Being thoughtful souls the Yugoslavian organisers had reserved parts of the stage as relaxation areas for the players. Placed adjacent to the wings and curtained off from the audience’s view, these special ‘boxes’ contained armchairs in which the protagonists could rest during play. In the first phase of the match both Spassky and Korchnoi made liberal use of their rest areas while waiting for their turn to move.
The early games of the match were not a success for Boris who found himself 4-0 down after nine games. It was at this point that the match took a brisk stroll down Bizarre Street with Spassky beginning to behave “rather like a middle-aged Marxist leprechaun” as Ray Keene memorably put it.
From game ten onwards Spassky didn’t just visit his box when Korchnoi was on the move, he actually played the entire game from it. Yes the whole, complete, total game. He would venture out for the few seconds it took to make his move before immediately scuttling back to the safety of his rest area. He didn’t even need to spend any time at the table thinking because he analysed looking at the large demonstration board that had been located towards the back of the stage in a spot visible from both boxes.
Korchnoi evidently found playing a virtually invisible opponent extremely disturbing and said that he felt like he was taking part in a simultaneous display. The course of the match was immediately disrupted with Korchnoi himself taking a time-out and further delays resulting from a bitter dispute that erupted between the players.

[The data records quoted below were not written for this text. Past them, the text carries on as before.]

-- ==== Sys2Proof/Laws/KeepCore.lean ====
section
/-!
SUPPORT. One lemma for each operation of the cores: it keeps the queue of
waiting commands and the canonical form of local memory, and each command answers a next state.
-/

namespace Sys2Proof.Machine

variable {p : List Instr} {b : Bool}

theorem State.setThread_keeps {s : State} {t : Nat} {th : Thread} (h : s.Keeps p b) : (State.setThread s t th).Keeps p b := by
  unfold State.setThread
  repeat' (with_reducible first | assumption | apply keeps_ite | split | (apply keeps_mk; first  | assumption))

theorem State.onThread_keeps {s : State} {t : Nat} {f : Thread → Thread} (h : s.Keeps p b) : (State.onThread s t f).Keeps p b := by
  unfold State.onThread
  repeat' (with_reducible first | assumption | apply State.setThread_keeps)

theorem State.suspend_keeps {s : State} {t : Nat} {w : ThreadWait} (h : s.Keeps p b) : (State.suspend s t w).Keeps p b := by
  unfold State.suspend
  repeat' (with_reducible first | assumption | apply State.onThread_keeps)

theorem State.complete_keeps {s : State} {t : Nat} (h : s.Keeps p b) : (State.complete s t).Keeps p b := by
  unfold State.complete
  repeat' (with_reducible first | assumption | apply State.onThread_keeps)

theorem State.posted_keeps {s : State} {t : Nat} {op : CoreOp} {ord : BitVec 2} (h : s.Keeps p b) :
    (State.posted s t op ord).Keeps p b := by
  unfold State.posted
  repeat' (with_reducible first | assumption | apply State.suspend_keeps | apply State.complete_keeps | apply keeps_ite | split)

theorem State.haltDone_keeps {s : State} {t : Nat} (h : s.Keeps p b) : (State.haltDone s t).Keeps p b := by
  unfold State.haltDone
  repeat' (with_reducible first | assumption | apply State.onThread_keeps)

theorem State.takeFault_keeps {s : State} {t : Nat} {code : Nat} {fepc : Word} {faddr : Word} (h : s.Keeps p b) :
    (State.takeFault s t code fepc faddr).Keeps p b := by
  unfold State.takeFault
  repeat' (with_reducible first
    | assumption | apply State.raise_keeps | apply State.wr_keeps | apply State.bump_keeps | apply State.setThread_keeps
    | apply keeps_ite | split)

theorem State.faultHere_keeps {s : State} {t : Nat} {code : Nat} {faddr : Word} (h : s.Keeps p b) :
    (State.faultHere s t code faddr).Keeps p b := by
  unfold State.faultHere
  repeat' (with_reducible first | assumption | apply State.takeFault_keeps)

theorem State.goneLoad_keeps {s : State} {t : Nat} {op : CoreOp} (h : s.Keeps p b) : (State.goneLoad s t op).Keeps p b := by
  unfold State.goneLoad
  repeat' (with_reducible first | assumption | apply State.takeFault_keeps | apply State.onThread_keeps)

theorem State.coreWindowReport_keeps {s : State} {w : Nat} {n : Nat} (h : s.Keeps p b) : (State.coreWindowReport s w n).Keeps p b := by
  unfold State.coreWindowReport
  repeat' (with_reducible first | assumption | apply State.refuse_keeps | apply keeps_ite | split)

theorem State.coreRead_keeps {s : State} {core : Nat} {a : Nat} {n : Nat} (h : s.Keeps p b) :
    (((State.coreRead s core a n)).2).Keeps p b := by
  unfold State.coreRead
  repeat' (with_reducible first
    | assumption | apply State.noteLine_keeps | apply State.cacheFill_keeps | apply State.noteRead_keeps | split | dsimp only
    | intro _ _ _ | apply keeps_foldl)

theorem State.threadIssue_keeps {s : State} {t : Nat} {typ : ReqType} {node : Nat} {opf : Nat} {addr : Nat} {len : Nat} {payload : List Byte} {flags : Nat} (h : s.Keeps p b) :
    (State.threadIssue s t typ node opf addr len payload flags).Keeps p b := by
  unfold State.threadIssue
  repeat' (with_reducible first | assumption | apply State.bump64_keeps | apply State.issue_keeps)

theorem State.tagWait_keeps {s : State} {t : Nat} {op : CoreOp} (h : s.Keeps p b) : (State.tagWait s t op).Keeps p b := by
  unfold State.tagWait
  repeat' (with_reducible first | assumption | apply State.suspend_keeps | apply State.bump_keeps)

theorem State.threadPosted_keeps {s : State} {t : Nat} {code : Nat} {addr : Word} (h : s.Keeps p b) :
    (State.threadPosted s t code addr).Keeps p b := by
  unfold State.threadPosted
  repeat' (with_reducible first | assumption | apply State.onThread_keeps)

theorem State.wakeRing_keeps {s : State} {a : Nat} (h : s.Keeps p b) : (State.wakeRing s a).Keeps p b := by
  unfold State.wakeRing
  repeat' (with_reducible first | assumption | apply keeps_ite | split | (apply keeps_mk; first  | assumption))

theorem State.coreAmo_keeps {s : State} {t : Nat} {op : CoreOp} {a : AmoOp} {bytes : Nat} {addr : Nat} {v : Nat} {cmp : Nat} (h : s.Keeps p b) :
    (State.coreAmo s t op a bytes addr v cmp).Keeps p b := by
  unfold State.coreAmo
  repeat' (with_reducible first
    | assumption | apply State.suspend_keeps | apply State.closeStart_keeps | apply State.faultHere_keeps
    | apply State.logRefuse_keeps | apply State.coreRead_keeps | apply State.bump64_keeps | apply State.logPut_keeps
    | apply State.complete_keeps | apply State.onThread_keeps | apply State.amoLocal_keeps | apply State.wakeRing_keeps
    | apply keeps_ite | split)

theorem State.perform_keeps {s : State} {t : Nat} {op : CoreOp} {x3 : Nat} (h : s.Keeps p b) : (State.perform s t op x3).Keeps p b := by
  induction x3 generalizing s op with
  | zero => exact h
  | succ n ih =>
  unfold State.perform
  try dsimp only
  repeat' (with_reducible first
    | assumption | apply ih | apply State.complete_keeps | apply State.haltDone_keeps | apply State.faultHere_keeps | apply State.goneLoad_keeps | apply State.onThread_keeps | apply State.readDone_keeps | apply State.coreWindowReport_keeps | apply State.coreRead_keeps | apply State.threadIssue_keeps | apply State.suspend_keeps | apply State.tagWait_keeps | apply State.threadPosted_keeps | apply State.coreStore_keeps | apply State.noteLine_keeps | apply State.coreAmo_keeps | apply State.posted_keeps | apply State.free_keeps | apply keeps_foldl | apply keeps_foldl_fst | apply keeps_foldl_snd | apply keeps_ite | apply goes_ite | apply keeps_ite_fst | apply keeps_ite_snd | apply keeps_ite_mid | apply goes_next
    | (apply keeps_mk; first | assumption | apply ih | apply State.complete_keeps | apply State.haltDone_keeps | apply State.faultHere_keeps | apply State.goneLoad_keeps | apply State.onThread_keeps | apply State.readDone_keeps | apply State.coreWindowReport_keeps | apply State.coreRead_keeps | apply State.threadIssue_keeps | apply State.suspend_keeps | apply State.tagWait_keeps | apply State.threadPosted_keeps | apply State.coreStore_keeps | apply State.noteLine_keeps | apply State.coreAmo_keeps | apply State.posted_keeps | apply State.free_keeps | apply keeps_foldl | apply keeps_foldl_fst | apply keeps_foldl_snd | apply keeps_ite | apply goes_ite | apply keeps_ite_fst | apply keeps_ite_snd | apply keeps_ite_mid | (split <;> first | done | (rename_i heq; obtain ⟨rfl, rfl⟩ := pair_eq heq) | (rename_i heq; obtain ⟨rfl, rfl, rfl⟩ := triple_eq heq) | skip))
    | intro _ _ _ | dsimp only |  (split <;> first | done | (rename_i heq; obtain ⟨rfl, rfl⟩ := pair_eq heq) | (rename_i heq; obtain ⟨rfl, rfl, rfl⟩ := triple_eq heq) | skip))

theorem State.resumeThread_keeps {s : State} {t : Nat} (h : s.Keeps p b) : (State.resumeThread s t).Keeps p b := by
  unfold State.resumeThread
  repeat' (with_reducible first
    | assumption | apply State.perform_keeps | apply State.takeFault_keeps | apply State.onThread_keeps
    | apply State.complete_keeps | split | dsimp only | intro _ _ _ | apply keeps_foldl)

theorem State.threadReply_keeps {s : State} {t : Nat} {data : List Byte} (h : s.Keeps p b) : (State.threadReply s t data).Keeps p b := by
  unfold State.threadReply
  repeat' (with_reducible first
    | assumption | apply State.onThread_keeps | apply State.perform_keeps | apply State.complete_keeps | apply keeps_ite
    | split)

theorem State.issueCycle_keeps {s : State} {t : Nat} (h : s.Keeps p b) : (State.issueCycle s t).Keeps p b := by
  unfold State.issueCycle
  repeat' (with_reducible first | assumption | apply State.free_keeps | apply State.bump64_keeps | apply State.onThread_keeps)

theorem State.coreExec_keeps {s : State} {t : Fin 512} {w ign : Nat} {k : State → State} (h : s.Keeps p b)
    (hk : ∀ u : State, u.Keeps p b → (k u).Keeps p b) : (State.coreExec s t w ign k).Keeps p b := by
  have h1 : (s.coreRead (t.val / 8) (s.thread t.val).pc.toNat 4).2.Keeps p b := State.coreRead_keeps h
  unfold State.coreExec
  generalize s.coreRead (t.val / 8) (s.thread t.val).pc.toNat 4 = x at h1 ⊢
  obtain ⟨f, u⟩ := x
  dsimp only at h1 ⊢
  split
  · split
    · split
      · exact State.faultHere_keeps (State.issueCycle_keeps h1)
      · split
        · exact hk _ (State.issueCycle_keeps h1)
        · exact h
    · exact State.faultHere_keeps h
  · exact h

theorem State.threadFail_keeps {s : State} {t : Nat} {code : Nat} {addr : Word} {next : Bool} (h : s.Keeps p b) :
    (State.threadFail s t code addr next).Keeps p b := by
  unfold State.threadFail
  repeat' (with_reducible first | assumption | apply State.onThread_keeps | apply State.takeFault_keeps | apply keeps_ite | split)

theorem State.threadDo_keeps {s : State} {t : Nat} {f : Thread → Thread} (h : s.Keeps p b) : (State.threadDo s t f).Keeps p b := by
  unfold State.threadDo
  repeat' (with_reducible first | assumption | apply State.setThread_keeps)

theorem State.runOp_keeps {s : State} {t : Nat} {op : CoreOp} (h : s.Keeps p b) : (State.runOp s t op).Keeps p b := by
  unfold State.runOp
  repeat' (with_reducible first
    | assumption | apply State.onThread_keeps | apply State.takeFault_keeps | apply State.perform_keeps
    | apply State.suspend_keeps | apply keeps_ite | split)

theorem State.resumeAll_keeps {s : State} (h : s.Keeps p b) : (State.resumeAll s).Keeps p b := by
  unfold State.resumeAll
  repeat' (with_reducible first | assumption | apply State.resumeThread_keeps | split | dsimp only | intro _ _ _ | apply keeps_foldl)

theorem State.startThread_keeps {s : State} {e : ThreadEntry} (h : s.Keeps p b) : (State.startThread s e).Keeps p b := by
  unfold State.startThread
  repeat' (with_reducible first | assumption | apply State.setThread_keeps)

theorem State.putBits_keeps {s : State} {ba : Nat} {w : Nat} {v : Nat} (h : s.Keeps p b) : (State.putBits s ba w v).Keeps p b := by
  unfold State.putBits
  repeat' (with_reducible first | assumption | apply State.store_keeps)

theorem State.putElem_keeps {s : State} {f : Field} {n : Nat} {v : Nat} (h : s.Keeps p b) : (State.putElem s f n v).Keeps p b := by
  unfold State.putElem
  repeat' (with_reducible first | assumption | apply State.putBits_keeps)

theorem State.putRow_keeps {s : State} {f : Field} {i : Idx} {x3 : List Nat} (h : s.Keeps p b) : (State.putRow s f i x3).Keeps p b := by
  induction x3 generalizing s i with
  | nil => exact h
  | cons y ys ih =>
  unfold State.putRow
  try dsimp only
  repeat' (with_reducible first
    | assumption | apply ih | apply State.putBits_keeps | apply keeps_foldl | apply keeps_foldl_fst | apply keeps_foldl_snd | apply keeps_ite | apply goes_ite | apply keeps_ite_fst | apply keeps_ite_snd | apply keeps_ite_mid | apply goes_next
    | (apply keeps_mk; first | assumption | apply ih | apply State.putBits_keeps | apply keeps_foldl | apply keeps_foldl_fst | apply keeps_foldl_snd | apply keeps_ite | apply goes_ite | apply keeps_ite_fst | apply keeps_ite_snd | apply keeps_ite_mid | (split <;> first | done | (rename_i heq; obtain ⟨rfl, rfl⟩ := pair_eq heq) | (rename_i heq; obtain ⟨rfl, rfl, rfl⟩ := triple_eq heq) | skip))
    | intro _ _ _ | dsimp only |  (split <;> first | done | (rename_i heq; obtain ⟨rfl, rfl⟩ := pair_eq heq) | (rename_i heq; obtain ⟨rfl, rfl, rfl⟩ := triple_eq heq) | skip))

theorem State.writeRow_keeps {s : State} {f : Field} {src : Fmt} {i : Idx} {row : List Nat} (h : s.Keeps p b) :
    (((State.writeRow s f src i row)).1).Keeps p b := by
  unfold State.writeRow
  try dsimp only
  repeat' (with_reducible first
    | assumption | apply State.putRow_keeps | apply State.store_keeps | apply keeps_foldl | apply keeps_foldl_fst | apply keeps_foldl_snd | apply keeps_ite | apply goes_ite | apply keeps_ite_fst | apply keeps_ite_snd | apply keeps_ite_mid | apply goes_next
    | (apply keeps_mk; first | assumption | apply State.putRow_keeps | apply State.store_keeps | apply keeps_foldl | apply keeps_foldl_fst | apply keeps_foldl_snd | apply keeps_ite | apply goes_ite | apply keeps_ite_fst | apply keeps_ite_snd | apply keeps_ite_mid | (split <;> first | done | (rename_i heq; obtain ⟨rfl, rfl⟩ := pair_eq heq) | (rename_i heq; obtain ⟨rfl, rfl, rfl⟩ := triple_eq heq) | skip))
    | intro _ _ _ | intro _ _ | dsimp only | (split <;> first | done | (rename_i heq; obtain ⟨rfl, rfl⟩ := pair_eq heq) | (rename_i heq; obtain ⟨rfl, rfl, rfl⟩ := triple_eq heq) | skip))

theorem State.resultStage_keeps {s : State} {f : Field} {src : Fmt} {start : Idx} {orient : Bool} {rows : List (List Nat)} (h : s.Keeps p b) :
    (((State.resultStage s f src start orient rows)).1).Keeps p b := by
  unfold State.resultStage
  try dsimp only
  repeat' (with_reducible first
    | assumption | apply State.writeRow_keeps | apply keeps_foldl | apply keeps_foldl_fst | apply keeps_foldl_snd | apply keeps_ite | apply goes_ite | apply keeps_ite_fst | apply keeps_ite_snd | apply keeps_ite_mid | apply goes_next
    | (apply keeps_mk; first | assumption | apply State.writeRow_keeps | apply keeps_foldl | apply keeps_foldl_fst | apply keeps_foldl_snd | apply keeps_ite | apply goes_ite | apply keeps_ite_fst | apply keeps_ite_snd | apply keeps_ite_mid | (split <;> first | done | (rename_i heq; obtain ⟨rfl, rfl⟩ := pair_eq heq) | (rename_i heq; obtain ⟨rfl, rfl, rfl⟩ := triple_eq heq) | skip))
    | intro _ _ _ | intro _ _ | dsimp only | (split <;> first | done | (rename_i heq; obtain ⟨rfl, rfl⟩ := pair_eq heq) | (rename_i heq; obtain ⟨rfl, rfl, rfl⟩ := triple_eq heq) | skip))

theorem State.countTile_keeps {s : State} {t : Nat} {c : Counts} (h : s.Keeps p b) : (State.countTile s t c).Keeps p b := by
  unfold State.countTile
  repeat' (with_reducible first | assumption | apply State.bump_keeps)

Game ten actually took over a week to finish. Viktor did eventually emerge the winner but only after obtaining a lost position for the first time in the match. In fact by the time game ten was over he had already lost game eleven and he would go on to ship three more points in succession including a defeat on time in a favourable (“clearly superior, if not winning”) position and blundering his queen away as we saw last time. Suddenly Spassky was just a point behind.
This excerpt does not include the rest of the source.